Il mio vuoto

Ivano Longo

20-09-2008 Nota sullo scritto

 

È strano come le persone alle quali sei stato legato, provochino in me un vuoto enorme. È come se qualcosa mi fosse tolto, strappato improvvisamente da dentro me stesso.

Immagino il mio stomaco completamente vuoto di cibo, è questa la mia visione, la mia sensazione. E in quel momento non trovo nulla, nemmeno nell’angolo più recondito della mia mente qualcosa che riempia quel vuoto.

Poi dopo il primo impatto riaffiorano i ricordi, vedo il viso di quella persona a me un giorno cara, le sue movenze, le volte che andavamo in campagna a provare le armi. Sparavamo agli alberi per vedere se e quale pistola, riusciva a passarli da parte a parte, quale era la più maneggevole, la più precisa, la più pericolosa.

Ricordo sparatorie di 5-10 minuti con mondialini, carabinieri o poliziotti, era un vero e proprio far west. Con lui “lavoravo” ad occhi chiusi, non dovevo mai rialzare lo sguardo dal raccogliere il denaro, perché sapevo che c’era lui che vegliava su di me.

Ci siamo salvati la vita più volte e più volte abbiamo salvato la vita a persone che non lo meritavano, perché lavorando con noi avevano sbagliato qualcosa, qualcosa che aveva messo la nostra vita in pericolo.

Ormai questo mio amico è morto, e l’ultimo ricordo che ho di lui risale a quella volta in cui, vedendomi in pericolo, ha messo la retromarcia ed è entrato sfondando la vetrata di una banca, è sceso dall’auto, ha tirato fuori il suo “ferro”, ed io dopo aver preso i soldi, salivo in macchina scappando via.

Era un uomo d’azione, anche se organizzavo sempre tutto io.

Ho qualcosa dentro che mi dice: “questa banca è una cazzata farla”, soltanto passandogli vicino, e alla fine ho sempre avuto ragione.

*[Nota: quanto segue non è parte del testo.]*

-- ==== Sys2Proof/Machine/ResponderOps.lean ====
section
/-! DEFINITION. The management responder's shared operations (10) and the layouts of its answers (R170 to R177, R196). -/

namespace Sys2Proof.Machine

/-! ### Serving (R169) -/

/-- R169: the request that may be served now, if its code satisfies `is`. -/
def State.servable (s : State) (is : Nat → Bool) : Option Request :=
  if s.isModem && s.resp.outstanding.isNone && decide (s.modem.link = .up) then
    s.modem.request.filter fun r => is r.code.toNat
  else none

/-- R169: the request leaves the slot. -/
def takeRequest (s : State) : State := s.onModem fun m => { m with request := none }

/-- R169: one RESPOND is issued with the answer, which becomes outstanding until it is delivered or lost. -/
def respond (r : Request) (answer : List Byte) (s : State) : State :=
  issue (.respond answer) (s.onResp fun p =>
    { p with outstanding := some { code := r.code, tag := r.tag, issued := s.now } })

/-- R195: the three bytes that begin every answer. -/
def answerHead (r : Request) (result : Nat) : List Byte := [r.code, r.tag, b8 result]

/-! ### SUMMARY (R170) -/

/-- R170: the number of ACTIVE records of a class. -/
def FaultLog.activeOf (l : FaultLog) (c : FaultClass) : Nat :=
  (l.records.filter fun r => r.isActive && decide (r.cls = c)).length

/-- R121: the smoothed margin, absent while S16 is. -/
def Holding.margin (h : Holding) : Option Nat := h.s16.map smoothed

/-- R170, R196: the fields of a SUMMARY answer. -/
def State.summaryFields (s : State) : List Byte :=
  [b8 s.own, b8 s.loader.cause.code, b8 s.loader.count] ++ be32 s.secs ++ [b8 s.hold.role.code, b8 s.hold.level]
  ++ opt16 s.hold.margin ++ FaultClass.all.map (fun c => b8 (s.log.activeOf c)) ++ [b8 s.log.records.length]
  ++ be16 s.log.overflow ++ be16 s.chan.sent ++ be16 s.chan.collisions ++ be16 s.chan.checkFails
  ++ be16 s.chan.formatErrs ++ be16 s.chan.overruns ++ be16 s.chan.received
  ++ [b8 s.port1.discards, b8 s.port2.discards, b8 s.ring.checkFails, b8 s.ring.overwrites, b8 s.survey.deferrals,
      b8 s.survey.aborts] ++ be16 s.resp.overwrites

/-! ### NEXT and CLEAR (R171 to R173) -/

/-- R171: the first record in sequence order whose reported mark is clear. -/
def FaultLog.nextUnreported (l : FaultLog) : Option Record := l.records.find? fun r => !r.reported

/-- R196: the four bytes of a day-clock stamp, month 0 absent. -/
def stampBytes : Option Stamp → List Byte
  | none => [0, 0, 0, 0]
  | some t => [b8 t.month, b8 t.day, b8 t.hour, b8 t.minute]

/-- R171, R196: the fields of a NEXT answer that carries a record. -/
def Record.answerFields (r : Record) : List Byte :=
  be16 r.seq ++ [b8 r.cls.num, b8 r.origin, b8 (r.qual.getD 0), b8 r.source.code, b8 r.st.code] ++ be32 r.first
  ++ be32 r.last ++ stampBytes r.stamp ++ [b8 r.count] ++ opt16 r.value

/-- R173: the records that CLEAR removes. -/
def Record.finished (r : Record) : Bool := decide (r.st = .cleared) && r.reported

/-- R173: the log after CLEAR. -/
def FaultLog.clearFinished (l : FaultLog) : FaultLog :=
  { l with records := l.records.filter fun r => !r.finished, overflow := 0 }

/-- R172: a record that the pending mark names in its reported state has its reported mark set. -/
def FaultLog.markReported (mark : Option (Nat × RecState)) (l : FaultLog) : FaultLog :=
  { l with records := l.records.map fun r => if mark = some (r.seq, r.st) then { r with reported := true } else r }

/-! ### FIGURES (R174) -/

/-- R174: the whole 100 ms units of a time of `d` milliseconds. A time that is no whole number of units is rounded as
the free value says (assumption 18), but that an end already passed stays negative. -/
def noticeUnits (d : Int) : Int :=
  if Config.noticeEndRoundsUp d ∧ d % 100 ≠ 0 ∧ ¬ (-100 < d ∧ d < 0) then d / 100 + 1 else d / 100

/-- R174: the NOTICE end as a signed count of 100 ms units from `now`, negative once the end has passed; a count outside
two signed bytes keeps its sign bit and the rest is sent as the free value (assumption 18). -/
def noticeEndField (now ends : Nat) : Half :=
  let units := noticeUnits ((ends : Int) - now)
  if -32768 ≤ units ∧ units ≤ 32767 then BitVec.ofInt 16 units
  else BitVec.ofBool (decide (units < 0)) ++ Config.noticeEndOutOfRange units

/-- R174: the age of the NOTICE part in three bytes; an age above them is sent as the free value (assumption 18). -/
def noticeAgeField (age : Nat) : BitVec 24 :=
  if age < 16777216 then BitVec.ofNat 24 age else Config.noticeAgeOutOfRange age

/-- R174, R196: the six bytes of a NOTICE part. -/
def noticeBytes (now lastHeard : Nat) : Option NoticePart → List Byte
  | none => [0, 0, 0, 0, 0, 0]
  | some n =>
    b8 n.kind.code :: (be16 (noticeEndField now n.ends).toNat
      ++ be24 (noticeAgeField ((lastHeard - n.receipt) / 1000)).toNat)

/-- R196: the 49 bytes of a peer part. -/
def State.peerPart (s : State) (e : Peer) : List Byte :=
  [b8 e.number, if e.present then 0 else 1] ++ be32 (s.ageSecs e.lastHeard)
  ++ (match e.statePart with
      | some (f, t) => 1 :: (f.bytes ++ be32 (s.ageSecs t))
      | none => 0 :: List.replicate 16 0)
  ++ (match e.figures with
      | some (f, t) => 1 :: (f.bytes ++ be32 (s.ageSecs t))
      | none => 0 :: List.replicate 19 0)
  ++ noticeBytes s.now e.lastHeard e.notice

/-- R174, R196: the fields of a FIGURES answer. -/
def State.figuresFields (s : State) : List Byte :=
  [b8 s.own]
  ++ (match s.survey.figures with
      | some f => be32 (s.secs - f.measured) ++ f.bytes
      | none => be32 0xFFFFFFFF ++ List.replicate 15 0)
  ++ opt16 s.survey.baseline
  ++ (match s.log.reference with
      | some r => [b8 r.station] ++ be16 r.feed ++ be32 (s.secs - r.uptime)
      | none => List.replicate 7 0)
  ++ [b8 s.peers.length] ++ s.peers.flatMap s.peerPart

/-! ### The requests (R170 to R177, R194) -/

/-- R194: the six request codes. -/
def requestCodes : List Nat := [1, 2, 3, 4, 5, 6]

/-- R170. -/
def serveSummary (r : Request) (s : State) : State :=
  let t := takeRequest s
  respond r (answerHead r 0 ++ t.summaryFields) t

/-- R171. -/
def serveNext (r : Request) (s : State) : State :=
  let t := takeRequest s
  match t.log.nextUnreported with
  | some rec =>
    respond r (answerHead r 0 ++ rec.answerFields)
      (t.onResp fun p => { p with pendingMark := some (rec.seq, rec.st) })
  | none => respond r (answerHead r 1) (t.onResp fun p => { p with pendingMark := none })

/-- R173. -/
def serveClear (r : Request) (s : State) : State :=
  let t := takeRequest s
  let removed := (t.log.records.filter Record.finished).length
  respond r (answerHead r 0 ++ [b8 removed]) (t.onLog FaultLog.clearFinished)

/-- R174. -/
def serveFigures (r : Request) (s : State) : State :=
  let t := takeRequest s
  respond r (answerHead r 0 ++ t.figuresFields) t

/-- R175. -/
def serveSurvey (r : Request) (s : State) : State := respond r (answerHead r 2) (surveyDueNow (takeRequest s))

/-- R176. A later RESTART served while the deadline of an earlier one still runs starts the deadline anew (assumption
51). -/
def serveRestart (r : Request) (s : State) : State :=
  let t := takeRequest s
  respond r (answerHead r 2 ++ [b8 t.loader.count]) (t.onResp fun p => { p with restartEnd := s.deadline 2000 })

/-- R177. -/
def serveUnknown (r : Request) (s : State) : State := respond r (answerHead r 3) (takeRequest s)

/-! ### The end of an answer (R169, R172) -/

/-- R172: the take of a RESPOND delivers the outstanding answer. -/
def deliverAnswer (s : State) : State :=
  (s.onLog (FaultLog.markReported s.resp.pendingMark)).onResp fun p =>
    { p with outstanding := none, pendingMark := none }

/-- R176: the command taken is the RESPOND of the outstanding RESTART answer. -/
def State.takesRestart (s : State) (c : Command) : Bool :=
  c.isRespond && s.resp.outstanding.any fun o => decide (o.code = 6)

end Sys2Proof.Machine
end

Ricordo quando dopo le rapine tornavamo a casa, guardavamo se eravamo feriti da qualche parte e ridevamo con ancora le armi in pugno e la borsa piena di banconote. Poi cambiavamo auto e vestiti e andavamo a casa sua a spartire il bottino. Poi ci salutavamo.

Io compravo un po’ di coca per calmarmi dalla troppa adrenalina assorbita durante le rapine, dico "durante le rapine" perché a volte le facevamo una dopo l’altra. Ci sentivamo talmente forti e grandi che nessuno poteva fermarci e nessuno ci fermò mai, eravamo invincibili.

Sui giornali poi il giorno dopo leggevamo: “erano in 2, spietati e velocissimi”.

Avevamo solo una cosa di diverso lui ed io: quando leggevamo quelle parole a lui brillavano gli occhi, a me invece davano da pensare. Io non mi sentivo spietato, ero solo deciso a prendere quello che volevo. Penso che questa persona rimarrà sempre dentro di me, anche se ora non c’è più.